You are viewing a plain text version of this content. The canonical link for it is here.
Posted to dev@airflow.apache.org by Malthe <mb...@gmail.com> on 2022/03/01 06:55:30 UTC

Re: Simplifying the timetable interface

On Sun, 27 Feb 2022 at 14:04, Jarek Potiuk <ja...@potiuk.com> wrote:
> TL;DR; I think it is about time to complete what we were planning in AIP-39 as "Future Enhancement" and implement a few simple timetable implementations that will handle most popular use cases (using the "complex" timetable API) that will be available to regular users to use (without the need of writing new code). My proposal is that we should define what timetables to add and aim to implement them to include them in Airflow 2.3. Sounds doable and should solve the real problem of our users.

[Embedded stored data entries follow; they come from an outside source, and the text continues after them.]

/-! ### What the end hands on -/

/-- The post once its run at bay `b` is over, before the bay takes the result: the bay's record is `x`, its clear point
set (R143 items 1 and 3). -/
def State.over (s : State) (b : Bay) (x : BayRecord) : State := { s with run := none, bays := s.bays.set b x }

@[simp] theorem State.over_bay (s : State) (b c : Bay) (x : BayRecord) :
    (s.over b x).bay c = if c = b then x else s.bay c := PerBay.get_set _ _ _ _

theorem State.takeMeasured_over (s : State) (r : Run) :
    (s.setRun none).takeMeasured r = s.over r.bay (atEnd s r r.measured) := by
  unfold State.takeMeasured atEnd
  cases r.measured with
  | some n => rfl
  | none =>
    unfold State.over
    dsimp only
    rw [if_pos rfl]
    show _ = ({ s with run := none, bays := s.bays.set r.bay (s.bays.get r.bay) } : State)
    rw [PerBay.set_get]
    rfl

/-- The completion of a run: the bay's answer, on a post without a run, and the next grant (R143). -/
theorem State.completeRun_over (s : State) (r : Run) (result : RunResult) :
    s.completeRun r result =
      ((s.over r.bay (atEnd s r r.measured)).takeResult r.bay r.run result).freeDrive.grant := by
  rw [State.completeRun, State.takeMeasured_over]

/-- The drive, made FREE on a post without a run, goes to the first request that waits (R146). -/
theorem State.grant_handsOn {y : State} (h : y.run = none) : HandsOn y.drive.waiting y.freeDrive.grant.closingCheck := by
  unfold HandsOn
  rw [State.closingCheck_drive, State.closingCheck_run]
  unfold State.grant State.freeDrive
  simp only [State.setDrive]
  cases hw : y.drive.waiting with
  | nil => simp [h]
  | cons q rest => simp [State.setRun, State.startedRun]

/-- A grant touches the drive and the run alone. -/
theorem State.grant_rest (y : State) : ∃ d r m, y.freeDrive.grant.closingCheck = { y with drive := d, run := r, mode := m } := by
  obtain ⟨d, r, h⟩ := y.freeDrive.grant_sets
  obtain ⟨m, h'⟩ := y.freeDrive.grant.closingCheck_sets
  exact ⟨d, r, m, by rw [h', h]; rfl⟩

/-- A request made while the drive is held joins the list's tail, and nothing is granted (R145). -/
theorem State.requestRun_held {y : State} {b h : Bay} {run : RunFor} (hr : y.run = none) (hd : y.drive.holder = some h)
    (hw : y.requestWaits b = false) :
    y.requestRun b run = { y with drive := { y.drive with waiting := y.drive.waiting ++ [⟨b, run⟩] } } := by
  have want : y.wantsDrive b = false := by
    unfold State.wantsDrive State.runsAt
    rw [hr, hw]
    rfl
  unfold State.requestRun
  rw [if_neg (by rw [want]; exact Bool.false_ne_true)]
  unfold State.grant State.setDrive
  dsimp only
  rw [hd]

This would be great. I agree that if there were ready-to-use
timetables with a composable behavior then very few users will need to
write custom timetables which is a good thing.

> I do not think the current interface is "too complex". Not at all. But I think that it is targeted to a different audience than Malthe and Bas talk about. It is addressed for "power users" - not only because it requires deep understanding of Airflow scheduling internals and optimizations but also, because it requires "admin" rights to develop, test and install it. Regular users. who are Dag authors cannot create new Timetables. This is mostly because of security. The "regular users"  need to convince the admins to do so. And yes I am talking about the important segment of our users where you have professional admins/devops configuring Airflow and DAG authors who just write DAGs. I think this is the most interesting and biggest segment of our users to be honest. We should always think about this segment of our users first IMHO.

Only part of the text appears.